State machine diagram: overview of structure and components

Although UML state machine diagrams are based on just a few elements, the effective combination of these components allows complex sequences of states to be mapped. But what are the most important components and what does the fundamental structure of a state machine diagram look like?

States

States are the central components of a state machine diagram. All real states are always represented with a rectangle with rounded corners. For example, a door can occupy two state values:
If we consider the state machine diagram example for visualising the states of a door, the following condition always needs to be met:
  • The object is always in one of the two states: The door is either open or closed, but never simultaneously open and closed.
In more complex state machine diagrams, the rectangle can be divided into three sections representing behavioural specifications (see “Transition”).

Transition: how does a state change?

To switch from one state to the next, an action has to be triggered which represents a transition. This transition connects the states – visually depicted by an arrow. Conditions can apply for triggering such a transition. In principle, a distinction is made between internal and external transitions in UML state machine diagrams.
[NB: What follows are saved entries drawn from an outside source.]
/-- A predicted token is given up (R107, R246): what has read it finds the register's old token again, and its entry is as it was
before. -/
def State.unpredict (s : State) (k : Nat) (w : Walk) : State :=
  match w.phase with
  | .predicted new old =>
    let s := s.onCore k (fun c => c.setT w.td old)
    let n := (s.core k).opToks.count new
    let s := (List.range n).foldl (fun (s : State) _ => (s.hold k old).release k (some new)) s
    let s := (s.onCore k (fun c => c.mapToks (fun t => if t = some new then old else t))).release k (some new)
    let i := new.idx.toNat
    s.setMte k i { (s.core k).mte i with gen := new.gen - 1#16 }
  | _ => s

/-- Pin the units of a page that a walk confirms (R342): refused where the section for host frames is full (R347). -/
def State.pinPage (s : State) (k : Nat) (p : Page) : State × Page :=
  match s.unpinnable [] [p] with
  | some _ => (s, p)
  | none => (s.pinRun k p.run, { p with pinned := true })

/-- Unpin the pages that a walk has pinned. -/
def State.unpinPages (s : State) (k : Nat) (ps : List Page) : State :=
  ps.foldl (fun s p => if p.pinned then s.unpinRun k (s.core k).gangOf p.run else s) s

/-- XLAT fails: it traps; XLATQ writes the null token and the reason (R105, R106). -/
def State.xlatFail (s : State) (k : Nat) (w : Walk) (cause tval : Nat) : State :=
  let s := (((s.onCore k Core.endWalk).unpinPages k w.pages).unpredict k w)
  if w.q then
    (s.putTok k w.td none).onCore k (fun c => (c.onS (fun t => { t with tstat := word cause })).advance)
  else s.syncTrap k cause (word tval)

/-- XLAT and XLATQ complete as instructions (R105, R106). -/
def State.xlatEnd (s : State) (k : Nat) (w : Walk) : State :=
  s.onCore k (fun c => (if w.q then c.onS (fun t => { t with tstat := 0 }) else c).advance)

/-- XLAT succeeds: its pages, which it has pinned, are those of its entry (R104-R106, R342); one of which a revocation has reached is
STALE (R352). -/
def State.xlatGood (s : State) (k : Nat) (w : Walk) (mask : BitVec 6) (fsel : BitVec 4) (runs : List Run) : State :=
  let st : MteSt := if w.stale then .stale else .live
  match w.phase with
  | .predicted new old =>
    let i := new.idx.toNat
    let s := s.setMte k i { (s.core k).mte i with st := st, mask := mask, fsel := fsel, runs := runs, pred := false }
    ((s.onCore k Core.endWalk).release k old).xlatEnd k w
  | _ =>
    match s.takeMte k { st := st, w := w.wantW, r := true, mask := mask, fsel := fsel, runs := runs, len := w.len, vbase := w.base } with
    | some (s, t) => ((s.onCore k Core.endWalk).putTok k w.td (some t)).xlatEnd k w
    | none => s.xlatFail k w causeMte w.base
While external transitions are mandatory when creating a state machine diagram, internal transitions don’t necessarily have to be included in the diagram.
In the state machine diagram for an elevator, for example, the condition for the action “close elevator door” could be that it had to be open for at least five seconds previously before switching state from “closed” to “open”.

External transition: state changes

In the following example of a UML state machine diagram, for example, the transitions are known as external transitions. The transition, therefore, results in the object changing to a different state (entry/exit).
Example: If the alarm of a radio alarm clock is triggered, the state changes from “alarm activated” to “alarm deactivated”. The state changes.

Internal transition: state remains unchanged

In the case of an internal transition, an activity rather than a state change is triggered.
Example: In an accounting system, the automatic sending of an invoice can be triggered for an outstanding invoice (external transition). If a reminder is sent in response to an outstanding invoice, the dispatch of the reminder is considered an internal transition. Although the activity “send reminder” occurs, the invoice continues to be in the state “unpaid” until settlement.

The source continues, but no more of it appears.